Question 4: Distribution of pledged for each category
ggplot(KS, aes(Category, pledged, fill = Category)) +
geom_boxplot() +
ggtitle("Amount Pledged vs. Project Category") +
xlab("Project Category") +
ylab("Amount Pledged (USD)") +
theme(plot.title = element_text(size = 15, face = "bold", hjust = 0.5),
axis.title = element_text(size = 12, face = "bold"),
axis.text.x=element_text(size = 12, angle = 90), legend.position = "null") +
coord_cartesian(ylim=c(0,30000))
There are no doubt a lot of projects that received little to no funding as well as huge outliers.
KS %>%
group_by(Category) %>%
summarise(median = median(pledged)) %>%
arrange(desc(median))## # A tibble: 15 x 2
## Category median
## <fct> <dbl>
## 1 Dance 2328
## 2 Design 2091.
## 3 Comics 1720.
## 4 Theater 1403.
## 5 Games 1378.
## 6 Music 1085
## 7 Film & Video 757.
## 8 Art 460.
## 9 Photography 399.
## 10 Publishing 320
## 11 Food 307.
## 12 Technology 302
## 13 Fashion 279.
## 14 Journalism 141.
## 15 Crafts 90.0Designe, Game and Comics have higher median than other category.
Many projects, smnaller goals = lower median. Higher median == less project, less backer, but the pledged is dispersed.

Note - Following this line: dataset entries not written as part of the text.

-- ==== Sys2Proof/Machine/Accel.lean ====
section
/-! DEFINITION. Jobs of the accelerators behind the doorbells (R325, R326, R385–R390, R434, R437): the
checks at a ring, the job record, units, and completion. -/

namespace Sys2Proof.Machine

/-! Completion codes (Tables 09.5 and 11.8, R434). -/
def jobAccess : Nat := 0xFF01
def jobBadLength : Nat := 0xFF02
def jobBadDescriptor : Nat := 0x0101
def jobUnsupported : Nat := 0x0102
def jobCorrupt : Nat := 0x0103
def jobChecksum : Nat := 0x0104
def jobTruncated : Nat := 0x0105
def jobOutputFull : Nat := 0x0106
def jobInputError : Nat := 0x0107
def jobMemoryError : Nat := 0x0108
def jobNoAutomaton : Nat := 0x0110
def jobBankDenied : Nat := 0x0111
def jobResultFull : Nat := 0x0112
def jobStoreFull : Nat := 0x0113
def jobImageBad : Nat := 0x0114
def jobBankFull : Nat := 0x0115
def jobKeyClass : Nat := 0x0120
def jobExpansion : Nat := 0x00C8
def jobVerifyFailed : Nat := 0x00C9
def jobAuthFailed : Nat := 0x00C4
def jobKeyErased : Nat := 0x00CE

/-- The offset of the first test that fails. -/
def firstBad (l : List (Bool × Nat)) : Option Nat := (l.find? (·.1)).map (·.2)

/-- Descriptor length that a pattern OP calls for (Tables 11.4 and 11.7). -/
def pmxLength (op : Nat) : Option Nat :=
  if op = 0x01 then some 32
  else if op = 0x02 || op = 0x03 || (0x10 ≤ op && op ≤ 0x13) then some 16
  else none

/-- Operation code of a job. -/
def AccJob.op (j : AccJob) : Nat := field j.desc 0 1

/-- Where a buffer address of a job leads: what its ring has checked, in the window of that moment (R326). -/
def AccJob.place (j : AccJob) (a : Nat) : Place :=
  if a < 0x10000 then .loc a
  else if a < 0x80000000 then .shared (j.proc / 8 * 2 ^ 22 + (a - 0x01000000))
  else .dram (j.win + (a - 0x80000000))

/-- Length of a digest value (Table 12.7). -/
def digestLen (alg : Nat) : Nat := if alg = 1 then 48 else 32

/-- Entries of a destination chain: (address, length) (R411). -/
def chainEntries (l : List Byte) : List (Nat × Nat) :=
  (List.range (l.length / 8)).map fun i => (field l (8 * i) 4, field l (8 * i + 4) 4)

namespace State

/-- The port is a bound input, or a bound output, of the task that the processor runs. -/
def inBound (s : State) (p port : Nat) : Bool := match s.procCtx p with
  | some c => (c.inRange port).isSome
  | none => false
def outBound (s : State) (p port : Nat) : Bool := match s.procCtx p with
  | some c => (c.outRange port).isSome
  | none => false

/-! ## Automaton sets and key slots that a processor may use -/

/-- The set that a handle names for a job (R393, R394). -/
def setOf (s : State) (ctx : Option Nat) (handle : Nat) : Option AutoSet :=
  match sparseGet (fun _ => none) s.pmx.sets (handle % 2048) with
  | some a =>
    let usable := match ctx with
      | some h => a.ctx = some h || (a.ctx.isNone && a.pub)
      | none => a.ctx.isNone
    if a.handle = handle && usable then some a else none
  | none => none

/-- Key slot that a job's KEY names, if the index is legal (R422). -/
def jobKeySlot (s : State) (p k : Nat) : Option Nat :=
  if isEngine p then match (s.tenant (s.proc p).tenant).record with
    | some r => if k < r.keyCount then some (r.keyFirst + k) else none
    | none => none
  else if k < 4096 then some k else none

/-- A job reads its key slot (Table 13.4). -/
def touchJobKey (s : State) (j : AccJob) : State := match s.jobKeySlot j.proc (field j.desc 4 2) with
  | some k => s.touchSlot k
  | none => s

/-- The key of a job by class, or its completion code (R434): an instance's own slot at T, a system slot of a
class that FIRMWARE uses at M. -/
def jobKey (s : State) (p k cls : Nat) : Except Nat (List Byte) :=
  match s.jobKeySlot p k with
  | none => .error jobBadDescriptor
  | some slot => match s.keySlot slot with
    | none => .error jobKeyErased
    | some x =>
      if x.cls = cls && (isEngine p || (!s.isTenantSlot slot && cls ≠ clsXts)) then .ok x.key
      else .error jobKeyClass

/-! ## Field checks (R385 step 4, R434 step 3, R437) -/

def pmxFieldBad (s : State) (p : Nat) (l : List Byte) : Option Nat :=
  let f := fun o n => field l o n
  let op := f 0 1
  if op = 0x01 then
    let port := bit (f 1 1) 0
    let states := ((s.setOf (if isEngine p then some (s.proc p).ctx else none) (f 4 2)).map fun (a : AutoSet) => field a.image 8 4)
    firstBad [(8 ≤ f 1 1, 1), (if port then !s.inBound p (f 2 1) else f 2 1 ≠ 0, 2), (f 3 1 ≠ 0, 3), (f 6 2 ≠ 0, 6),
      (port && f 8 4 ≠ 0, 8), (f 0xC 4 = 0 || 67108864 < f 0xC 4, 0xC),
      (if bit (f 1 1) 2 then (match states with
        | some n => n ≤ f 0x10 4
        | none => false) else f 0x10 4 ≠ 0, 0x10),
      (f 0x18 4 % 8 ≠ 0, 0x18), (1048576 < f 0x1C 4, 0x1C)]
  else if op = 0x02 then firstBad [(f 1 3 ≠ 0, 1), (f 4 4 % 4 ≠ 0, 4), (f 0xC 4 ≠ 0, 0xC)]
  else if op = 0x03 then firstBad [(f 1 3 ≠ 0, 1), (!allZero l 6 10, 6)]
  else if op = 0x10 then
    firstBad [(f 1 1 = 0 || 16 < f 1 1, 1), (f 2 2 = 0, 2), (f 8 4 = 0 || 4096 < f 8 4, 8), (f 0xC 4 % 8 ≠ 0, 0xC)]
  else
    firstBad [(op = 0x12 && isEngine p, 0), (f 1 3 ≠ 0, 1), (f 8 4 = 0 || 256 < f 8 4, 8), (f 0xC 4 ≠ 0, 0xC)]

def cmpFieldBad (s : State) (p : Nat) (l : List Byte) : Option Nat :=
  let f := fun o n => field l o n
  let comp := f 0 1 = 1
  let src := bit (f 3 1) 0
  let dst := bit (f 3 1) 1
  let ports := f 4 1
  firstBad [(!comp && f 0 1 ≠ 2, 0), (3 < f 1 1, 1), (if comp then f 2 1 = 0 || 9 < f 2 1 else f 2 1 ≠ 0, 2),
    (8 ≤ f 3 1 || (bit (f 3 1) 2 && !(comp && f 1 1 = 0)), 3),
    (bit ports 3 || bit ports 7 || (if src then !s.inBound p (ports % 8) else ports % 8 ≠ 0)
      || (if dst then !s.outBound p (ports / 16) else ports / 16 % 8 ≠ 0), 4),
    (f 5 3 ≠ 0, 5), (src && f 8 4 ≠ 0, 8), (f 0xC 4 = 0 || (comp && 4194304 < f 0xC 4), 0xC),
    (if dst then f 0x10 4 ≠ 0 else f 0x10 4 % 8 ≠ 0, 0x10),
    (if dst then f 0x14 4 ≠ 0 else f 0x14 4 = 0 || 64 < f 0x14 4, 0x14),
    (if comp then f 0x18 4 ≠ 0 else f 0x18 4 = 0 || 67108864 < f 0x18 4, 0x18), (f 0x1C 4 % 8 ≠ 0, 0x1C)]

def aesFieldBad (s : State) (p : Nat) (l : List Byte) : Option Nat :=
  let f := fun o n => field l o n
  let op := f 0 1
  let src := bit (f 1 1) 0
  let dst := bit (f 1 1) 1
  let ports := f 2 1
  let gcm := op ≤ 2
  firstBad [(op = 0 || 4 < op, 0), (4 ≤ f 1 1 || (op = 2 && f 1 1 ≠ 0), 1),
    (bit ports 3 || bit ports 7 || (if src then !s.inBound p (ports % 8) else ports % 8 ≠ 0)
      || (if dst then !s.outBound p (ports / 16) else ports / 16 % 8 ≠ 0), 2),
    (f 3 1 ≠ 0, 3), ((s.jobKeySlot p (f 4 2)).isNone, 4), (f 6 2 ≠ 0, 6), (src && f 8 4 ≠ 0, 8),
    (16777216 < f 0xC 4 || (!gcm && (f 0xC 4 = 0 || f 0xC 4 % 4096 ≠ 0)), 0xC), (dst && f 0x10 4 ≠ 0, 0x10),
    (f 0x1C 2 = 0 && f 0x18 4 ≠ 0, 0x18), (!gcm && f 0x1C 4 ≠ 0, 0x1C)]

def digestFieldBad (s : State) (p : Nat) (l : List Byte) : Option Nat :=
  let f := fun o n => field l o n
  let hmac := f 0 1 = 2
  let fl := f 2 1
  firstBad [(f 0 1 ≠ 1 && !hmac, 0), (2 < f 1 1 || (hmac && f 1 1 = 2), 1), (8 ≤ fl || (bit fl 1 && bit fl 2), 2),
    (if bit fl 0 then !s.inBound p (f 3 1) else f 3 1 ≠ 0, 3),
    (if hmac then (s.jobKeySlot p (f 4 2)).isNone else f 4 2 ≠ 0, 4), (f 6 2 ≠ 0, 6), (bit fl 0 && f 8 4 ≠ 0, 8),
    (!bit fl 1 && f 0x10 4 ≠ 0, 0x10), (!bit fl 2 && f 0x14 4 ≠ 0, 0x14), (!allZero l 0x18 8, 0x18)]

/-- Offset of the first illegal field of a descriptor on a page. -/
def fieldBad (s : State) (p page : Nat) (l : List Byte) : Option Nat :=
  if page = 0 then s.pmxFieldBad p l else if page = 1 then s.cmpFieldBad p l
  else if page = 2 then s.aesFieldBad p l else s.digestFieldBad p l
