-- ==== Sys2Proof/Machine/Takes.lean ====
section
/-! DEFINITION. Takes (chapter 10): the descriptor checks, allocation and placement, the task scheduler,
stage reads, restarts, faults and commit, and the take commands. -/

namespace Sys2Proof.Machine

/-! ## Descriptors and scripts (Tables 10.1 to 10.5) -/

def takeRange (l : List Byte) (o : Nat) : TakeRange :=
  { kind := field l o 1, port := field l (o + 1) 1, nsid := field l (o + 4) 4, addr := field l (o + 8) 8,
    span := field l (o + 0x10) 4, length := field l (o + 0x14) 4, stage := field l (o + 0x18) 4 }

def takeRegion (l : List Byte) (o : Nat) : TakeRegion :=
  { offset := field l o 4, size := field l (o + 4) 3, perm := field l (o + 7) 1 }

def takeTask (l : List Byte) (o : Nat) : TakeTask :=
  { entry := field l o 1, prio := field l (o + 1) 1, arg := field l (o + 4) 4, after := field l (o + 8) 8,
    delay := field l (o + 0x10) 4 }

/-- Offsets of the first input range, output range, region and task of a descriptor (R357). -/
def rangeAt (i : Nat) : Nat := 64 + 32 * i
def regionAt (l : List Byte) (i : Nat) : Nat := 64 + 32 * (field l 6 1 + field l 7 1) + 8 * i
def taskAt (l : List Byte) (i : Nat) : Nat := regionAt l (field l 8 1) + 24 * i

/-- Length that the counts of a descriptor give (R357). -/
def descLength (l : List Byte) : Nat := taskAt l (field l 9 1)

/-- The descriptor that a list of bytes spells. -/
def parseDesc (l : List Byte) : TakeDesc :=
  let nIn := field l 6 1
  { sealed := bit (field l 0x0A 1) 0, clusters := field l 0x0B 1 % 16, shared := field l 0x0C 4,
    budget := field l 0x10 6, sealKey := field l 0x16 2, report := field l 0x18 8, digest := slice l 0x20 32,
    ins := (List.range nIn).map fun i => takeRange l (rangeAt i),
    outs := (List.range (field l 7 1)).map fun i => takeRange l (rangeAt (nIn + i)),
    regions := (List.range (field l 8 1)).map fun i => takeRegion l (regionAt l i),
    tasks := (List.range (field l 9 1)).map fun i => takeTask l (taskAt l i) }

/-- Fields of a script header (Table 10.1). -/
def Script.profile (x : Script) : Nat := field x.image 4 2
def Script.entries (x : Script) : Nat := field x.image 6 1
def Script.textLen (x : Script) : Nat := field x.image 0x10 4
def Script.minShared (x : Script) : Nat := field x.image 0x1C 4
def Script.entry (x : Script) (e : Nat) : Nat := field x.image (0x20 + 4 * e) 4
def Script.consts (x : Script) : List Byte := slice x.image (field x.image 0x14 4) (field x.image 0x18 4)

/-- The offset of the first failing test of a list. -/
def firstFail : List (Bool × Nat) → Option Nat
  | [] => none
  | (ok, o) :: t => if ok then firstFail t else some o

/-- KIND 0 ranges of a descriptor: (output, range). -/
def TakeDesc.nsRanges (d : TakeDesc) : List (Bool × TakeRange) :=
  (d.ins.map fun r => (false, r)).filter (·.2.kind = 0) ++ (d.outs.map fun r => (true, r)).filter (·.2.kind = 0)

/-- Range-lock entries of a take (R108). -/
def TakeDesc.locks (d : TakeDesc) : List LockRange :=
  d.nsRanges.map fun r => { ns := r.2.nsid, first := r.2.addr, count := r.2.span, excl := r.1 }

/-- Bytes of the stage area of a range (Table 10.3), and where it and a KIND 1 input lie: (start, size). -/
def takeArea (out : Bool) (r : TakeRange) : Nat × Nat :=
  if out then (r.stage, roundUp r.length 4096)
  else if r.kind = 0 then (r.stage, 2 ^ 21)
  else (r.addr, r.span)

/-- The numbers from `i` on that a table does not list, `n` of them. -/
def unlisted {α : Type} : Sparse α → Nat → Nat → List Nat
  | [], i, n => (List.range n).map (i + ·)
  | (k, _) :: t, i, n =>
    let m := min n (k - i)
    (List.range m).map (i + ·) ++ unlisted t (k + 1) (n - m)

namespace State

/-! ## Descriptor checks (Table 10.6, R359, R621) -/

/-- The script registered for a tenant under a digest: store index and image (R355). -/
def scriptOf (s : State) (n : Nat) (digest : List Byte) : Option (Nat × Script) :=
  (s.tsk.images.filterMap fun e => e.2.map fun x => (e.1, x)).find? fun e =>
    e.2.digest = digest && s.tsk.slots.any fun r => r.1 / 64 = n && r.2 = some e.1

/-- Check 2: the header fields that do not depend on the script. -/
def headerBad (s : State) (l : List Byte) (len : Nat) : Option Nat :=
  let v := field l 2 2
  firstFail
    [(field l 0 2 = 0x5444, 0x00),
     (s.getF F.tskDescVersionMinDesc ≤ v && v ≤ s.getF F.tskDescVersionMaxDesc, 0x02),
     (field l 4 2 = len && len = descLength l && len ≤ 2192, 0x04),
     (field l 6 1 ≤ 8, 0x06), (field l 7 1 ≤ 8, 0x07), (field l 8 1 ≤ 10, 0x08),
     (1 ≤ field l 9 1 && field l 9 1 ≤ 64, 0x09), (field l 0x0A 1 < 2, 0x0A),
     (1 ≤ field l 0x0B 1 && field l 0x0B 1 < 16, 0x0B), (1 ≤ field l 0x10 6, 0x10),
     (field l 0x18 8 % 64 = 0, 0x18)]

/-- Check 4: SHARED and the task entries against the script. -/
def tasksBad (l : List Byte) (x : Script) : Option Nat :=
  let sh := field l 0x0C 4
  firstFail ((sh % 65536 = 0 && x.minShared ≤ sh && sh ≤ 2 ^ 22, 0x0C) ::
    (List.range (field l 9 1)).flatMap fun i =>
      let o := taskAt l i
      [(field l o 1 < x.entries, o), (field l (o + 1) 1 < 4, o + 1), (field l (o + 2) 2 = 0, o + 2),
       (field l (o + 8) 8 < 2 ^ i, o + 8), (field l (o + 0x10) 4 ≤ 16777216, o + 0x10),
       (field l (o + 0x14) 4 = 0, o + 0x14)])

Having looked at both the amount pledged and goal for different kinds of projects, see how the distribution of each compares to one another. Since we can expect both distributions to be heavily right-skewed due to many projects that received little to no funding and extremely high outliers, we will use a log transformation on both variables to better visualize their distributions.
outcome.pct <- KS %>%
dplyr::group_by(Category, outcome) %>%
dplyr::summarize(count = n()) %>%
mutate(pct = count/sum(count)) %>%
arrange(desc(outcome), pct)
outcome.pct$Category <- factor(outcome.pct$Category,levels=outcome.pct$Category[1:(nrow(outcome.pct)/2)])plot1 <- ggplot(outcome.pct, aes(reorder(Category,-count), pct, fill = outcome)) +
geom_bar(stat="identity") +
ggtitle("Success vs. Failure Rate by Project Category") +
xlab("Project Category") +
ylab("Percentage") +
scale_y_continuous(labels=scales::percent) +
scale_fill_manual(values=c("#E3CD81FF", "#B1B3B3FF")) +
geom_text(aes(label = paste0(round(pct*100,1),"%")),
position = position_stack(vjust=0.5),
colour = "blue",
size = 3.5,
fontface = "bold") +
theme(plot.title = element_text(hjust = 0.5),
axis.title = element_text(size = 12),
axis.text.x = element_text(size = 12),
axis.text.y = element_text(size = 12),
legend.position = "bottom",
legend.title = element_text(size = 12, face = "bold"),
legend.text = element_text(colour="black", size = 12)) +
coord_flip()
plot2 <- ggplot(outcome.pct, aes(reorder(Category,-count), count, fill = outcome)) +
geom_bar(stat="identity") +
ggtitle("Success vs. Failure Rate by Project Category") +
xlab("Project Category") + ylab("Number of Projects") +
scale_y_continuous(labels = scales::comma) +
scale_fill_manual(values=c("#E3CD81FF", "#B1B3B3FF")) +
geom_text(aes(label = paste0(round(count,1),"")),
position = position_stack(vjust = 0.5),
colour = "blue",
size = 3,
fontface = "bold") +
theme(plot.title = element_text(hjust = 0.5),
axis.title = element_text(size = 12),
axis.text.x = element_text(size = 12),
axis.text.y = element_text(size = 12),
legend.position = "bottom",
legend.title = element_text(size = 12),
legend.text = element_text(colour="black", size = 12)) +
coord_flip()
gridExtra::grid.arrange(plot1, plot2, ncol = 2)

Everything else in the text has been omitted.